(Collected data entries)
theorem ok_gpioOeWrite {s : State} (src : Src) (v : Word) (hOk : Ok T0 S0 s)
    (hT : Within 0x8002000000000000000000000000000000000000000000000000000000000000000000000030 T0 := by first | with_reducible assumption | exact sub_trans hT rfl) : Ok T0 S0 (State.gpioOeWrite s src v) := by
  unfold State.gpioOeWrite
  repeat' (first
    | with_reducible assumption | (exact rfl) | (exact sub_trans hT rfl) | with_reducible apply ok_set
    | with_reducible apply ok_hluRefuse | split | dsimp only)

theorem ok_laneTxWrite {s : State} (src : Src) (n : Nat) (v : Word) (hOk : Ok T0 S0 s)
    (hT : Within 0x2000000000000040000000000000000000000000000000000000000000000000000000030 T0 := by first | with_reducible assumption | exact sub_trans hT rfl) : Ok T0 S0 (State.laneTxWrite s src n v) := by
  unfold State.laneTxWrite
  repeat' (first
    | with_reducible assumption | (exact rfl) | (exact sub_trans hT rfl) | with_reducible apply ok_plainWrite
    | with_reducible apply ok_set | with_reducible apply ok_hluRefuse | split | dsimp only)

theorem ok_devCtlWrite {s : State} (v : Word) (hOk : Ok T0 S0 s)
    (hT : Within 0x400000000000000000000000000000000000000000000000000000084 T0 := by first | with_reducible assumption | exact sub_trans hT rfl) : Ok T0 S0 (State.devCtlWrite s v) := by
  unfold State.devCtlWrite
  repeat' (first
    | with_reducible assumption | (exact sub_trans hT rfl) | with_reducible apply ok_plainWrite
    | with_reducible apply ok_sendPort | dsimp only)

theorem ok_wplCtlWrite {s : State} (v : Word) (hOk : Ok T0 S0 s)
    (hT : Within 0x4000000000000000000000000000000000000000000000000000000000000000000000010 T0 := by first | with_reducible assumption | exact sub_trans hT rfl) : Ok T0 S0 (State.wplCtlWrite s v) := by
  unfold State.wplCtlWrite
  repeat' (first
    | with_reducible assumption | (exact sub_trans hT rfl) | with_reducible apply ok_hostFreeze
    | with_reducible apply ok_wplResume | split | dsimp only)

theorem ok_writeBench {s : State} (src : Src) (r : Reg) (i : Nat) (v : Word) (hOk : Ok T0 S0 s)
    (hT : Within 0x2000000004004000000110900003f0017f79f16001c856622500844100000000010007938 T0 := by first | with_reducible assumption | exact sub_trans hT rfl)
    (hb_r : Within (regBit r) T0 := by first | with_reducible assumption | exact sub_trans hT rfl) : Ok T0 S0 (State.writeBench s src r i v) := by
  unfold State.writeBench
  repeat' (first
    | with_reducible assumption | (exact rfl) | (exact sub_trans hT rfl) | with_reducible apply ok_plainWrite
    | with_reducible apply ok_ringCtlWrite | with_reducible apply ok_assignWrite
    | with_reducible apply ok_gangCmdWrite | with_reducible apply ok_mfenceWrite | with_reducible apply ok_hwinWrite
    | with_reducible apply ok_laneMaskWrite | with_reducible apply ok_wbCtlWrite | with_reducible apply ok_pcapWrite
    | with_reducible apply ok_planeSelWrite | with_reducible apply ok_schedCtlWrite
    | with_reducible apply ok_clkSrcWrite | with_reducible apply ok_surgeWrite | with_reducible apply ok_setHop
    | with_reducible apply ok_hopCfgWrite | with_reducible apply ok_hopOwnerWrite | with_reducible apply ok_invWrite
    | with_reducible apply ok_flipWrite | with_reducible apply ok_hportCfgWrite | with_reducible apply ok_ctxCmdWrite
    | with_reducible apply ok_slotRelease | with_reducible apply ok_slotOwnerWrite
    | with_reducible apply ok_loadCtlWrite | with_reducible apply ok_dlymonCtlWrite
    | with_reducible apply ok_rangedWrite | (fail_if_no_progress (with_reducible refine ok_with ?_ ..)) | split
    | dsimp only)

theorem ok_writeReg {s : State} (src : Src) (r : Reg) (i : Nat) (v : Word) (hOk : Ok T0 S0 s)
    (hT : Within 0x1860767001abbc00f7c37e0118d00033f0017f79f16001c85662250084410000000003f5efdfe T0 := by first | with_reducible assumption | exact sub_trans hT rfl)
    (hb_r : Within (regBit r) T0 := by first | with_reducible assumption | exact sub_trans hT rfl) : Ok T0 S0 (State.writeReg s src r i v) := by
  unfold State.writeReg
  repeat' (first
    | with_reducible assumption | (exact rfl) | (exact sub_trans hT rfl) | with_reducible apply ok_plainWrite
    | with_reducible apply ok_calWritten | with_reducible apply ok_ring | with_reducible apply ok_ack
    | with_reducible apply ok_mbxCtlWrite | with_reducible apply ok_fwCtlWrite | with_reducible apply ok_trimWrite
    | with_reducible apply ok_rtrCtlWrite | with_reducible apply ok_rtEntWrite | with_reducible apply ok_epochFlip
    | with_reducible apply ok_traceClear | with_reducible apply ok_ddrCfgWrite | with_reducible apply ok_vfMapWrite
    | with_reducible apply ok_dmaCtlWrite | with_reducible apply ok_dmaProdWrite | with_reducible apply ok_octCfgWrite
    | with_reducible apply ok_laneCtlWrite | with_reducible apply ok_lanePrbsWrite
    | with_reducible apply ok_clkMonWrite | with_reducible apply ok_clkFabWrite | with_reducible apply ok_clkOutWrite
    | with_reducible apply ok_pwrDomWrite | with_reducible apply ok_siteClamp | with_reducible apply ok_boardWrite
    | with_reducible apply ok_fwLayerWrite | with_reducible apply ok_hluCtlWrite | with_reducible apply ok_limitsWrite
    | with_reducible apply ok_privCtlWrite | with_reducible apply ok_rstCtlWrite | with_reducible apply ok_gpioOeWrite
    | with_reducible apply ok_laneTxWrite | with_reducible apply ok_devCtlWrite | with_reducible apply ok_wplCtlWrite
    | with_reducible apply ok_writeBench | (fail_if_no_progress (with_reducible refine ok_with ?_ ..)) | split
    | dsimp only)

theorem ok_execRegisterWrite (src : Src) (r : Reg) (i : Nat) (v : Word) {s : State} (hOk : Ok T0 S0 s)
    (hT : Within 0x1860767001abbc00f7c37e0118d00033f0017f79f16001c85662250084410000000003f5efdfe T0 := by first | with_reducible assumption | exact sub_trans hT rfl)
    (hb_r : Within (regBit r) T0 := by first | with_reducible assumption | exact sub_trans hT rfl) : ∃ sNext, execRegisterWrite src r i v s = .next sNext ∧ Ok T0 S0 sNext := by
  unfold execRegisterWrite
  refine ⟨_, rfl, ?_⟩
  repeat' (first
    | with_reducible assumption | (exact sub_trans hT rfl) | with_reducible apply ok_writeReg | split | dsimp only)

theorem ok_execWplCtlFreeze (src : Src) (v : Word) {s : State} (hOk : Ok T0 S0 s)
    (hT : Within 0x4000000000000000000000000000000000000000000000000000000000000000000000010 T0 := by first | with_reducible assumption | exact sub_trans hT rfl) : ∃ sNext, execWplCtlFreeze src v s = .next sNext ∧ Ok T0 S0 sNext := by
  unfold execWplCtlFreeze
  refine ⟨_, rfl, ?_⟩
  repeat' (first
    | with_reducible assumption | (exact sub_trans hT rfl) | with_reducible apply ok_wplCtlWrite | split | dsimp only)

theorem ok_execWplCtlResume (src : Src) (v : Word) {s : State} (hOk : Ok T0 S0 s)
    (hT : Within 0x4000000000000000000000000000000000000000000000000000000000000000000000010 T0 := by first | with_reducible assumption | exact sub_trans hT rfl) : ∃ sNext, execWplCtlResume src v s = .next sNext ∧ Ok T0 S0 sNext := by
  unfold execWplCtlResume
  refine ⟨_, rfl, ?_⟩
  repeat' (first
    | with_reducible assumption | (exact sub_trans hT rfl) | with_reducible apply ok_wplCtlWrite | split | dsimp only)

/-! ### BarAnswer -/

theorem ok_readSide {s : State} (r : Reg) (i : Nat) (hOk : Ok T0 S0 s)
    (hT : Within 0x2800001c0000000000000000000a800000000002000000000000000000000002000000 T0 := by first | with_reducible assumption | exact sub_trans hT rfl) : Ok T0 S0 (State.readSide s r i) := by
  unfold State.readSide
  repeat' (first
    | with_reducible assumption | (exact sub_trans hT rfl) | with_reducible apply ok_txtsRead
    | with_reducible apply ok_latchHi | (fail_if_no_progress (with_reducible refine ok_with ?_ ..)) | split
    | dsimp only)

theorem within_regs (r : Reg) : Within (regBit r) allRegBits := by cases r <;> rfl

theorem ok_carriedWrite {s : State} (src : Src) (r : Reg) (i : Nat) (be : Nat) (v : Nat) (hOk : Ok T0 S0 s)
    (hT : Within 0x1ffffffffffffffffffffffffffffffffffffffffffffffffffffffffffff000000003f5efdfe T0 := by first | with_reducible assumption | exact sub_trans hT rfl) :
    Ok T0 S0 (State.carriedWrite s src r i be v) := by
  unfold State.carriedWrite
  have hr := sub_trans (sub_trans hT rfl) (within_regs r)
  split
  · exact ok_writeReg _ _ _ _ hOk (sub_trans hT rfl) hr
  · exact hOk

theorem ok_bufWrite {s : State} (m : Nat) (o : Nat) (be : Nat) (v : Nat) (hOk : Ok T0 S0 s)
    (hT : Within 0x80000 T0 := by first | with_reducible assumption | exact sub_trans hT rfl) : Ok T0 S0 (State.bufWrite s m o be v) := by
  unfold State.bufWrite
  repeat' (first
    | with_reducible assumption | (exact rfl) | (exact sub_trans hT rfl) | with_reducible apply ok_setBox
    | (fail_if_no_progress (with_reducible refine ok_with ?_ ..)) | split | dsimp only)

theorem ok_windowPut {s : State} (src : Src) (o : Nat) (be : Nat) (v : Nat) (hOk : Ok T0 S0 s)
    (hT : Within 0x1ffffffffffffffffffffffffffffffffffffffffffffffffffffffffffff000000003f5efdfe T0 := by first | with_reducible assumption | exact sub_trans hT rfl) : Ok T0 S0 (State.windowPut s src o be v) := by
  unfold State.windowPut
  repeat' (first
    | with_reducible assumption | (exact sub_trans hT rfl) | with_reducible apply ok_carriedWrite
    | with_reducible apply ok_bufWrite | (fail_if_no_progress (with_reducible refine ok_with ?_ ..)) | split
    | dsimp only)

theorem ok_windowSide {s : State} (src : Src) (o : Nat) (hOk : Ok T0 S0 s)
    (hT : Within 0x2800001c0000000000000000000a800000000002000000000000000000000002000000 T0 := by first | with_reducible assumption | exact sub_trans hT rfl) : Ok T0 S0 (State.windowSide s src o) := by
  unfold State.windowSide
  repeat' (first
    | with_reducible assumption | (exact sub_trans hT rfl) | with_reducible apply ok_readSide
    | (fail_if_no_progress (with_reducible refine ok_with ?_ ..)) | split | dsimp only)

EXERCISE REQUIREMENTS = Return only the lines between the one holding "sNext, execWplCtlResume src" and the one holding "(m : Nat) (o", inclusive, exactly as they appear above.

ANSWER SPACE =
    (hT : Within 0x4000000000000000000000000000000000000000000000000000000000000000000000010 T0 := by first | with_reducible assumption | exact sub_trans hT rfl) : ∃ sNext, execWplCtlResume src v s = .next sNext ∧ Ok T0 S0 sNext := by
  unfold execWplCtlResume
  refine ⟨_, rfl, ?_⟩
  repeat' (first
    | with_reducible assumption | (exact sub_trans hT rfl) | with_reducible apply ok_wplCtlWrite | split | dsimp only)

/-! ### BarAnswer -/

theorem ok_readSide {s : State} (r : Reg) (i : Nat) (hOk : Ok T0 S0 s)
    (hT : Within 0x2800001c0000000000000000000a800000000002000000000000000000000002000000 T0 := by first | with_reducible assumption | exact sub_trans hT rfl) : Ok T0 S0 (State.readSide s r i) := by
  unfold State.readSide
  repeat' (first
    | with_reducible assumption | (exact sub_trans hT rfl) | with_reducible apply ok_txtsRead
    | with_reducible apply ok_latchHi | (fail_if_no_progress (with_reducible refine ok_with ?_ ..)) | split
    | dsimp only)

theorem within_regs (r : Reg) : Within (regBit r) allRegBits := by cases r <;> rfl

theorem ok_carriedWrite {s : State} (src : Src) (r : Reg) (i : Nat) (be : Nat) (v : Nat) (hOk : Ok T0 S0 s)
    (hT : Within 0x1ffffffffffffffffffffffffffffffffffffffffffffffffffffffffffff000000003f5efdfe T0 := by first | with_reducible assumption | exact sub_trans hT rfl) :
    Ok T0 S0 (State.carriedWrite s src r i be v) := by
  unfold State.carriedWrite
  have hr := sub_trans (sub_trans hT rfl) (within_regs r)
  split
  · exact ok_writeReg _ _ _ _ hOk (sub_trans hT rfl) hr
  · exact hOk

theorem ok_bufWrite {s : State} (m : Nat) (o : Nat) (be : Nat) (v : Nat) (hOk : Ok T0 S0 s)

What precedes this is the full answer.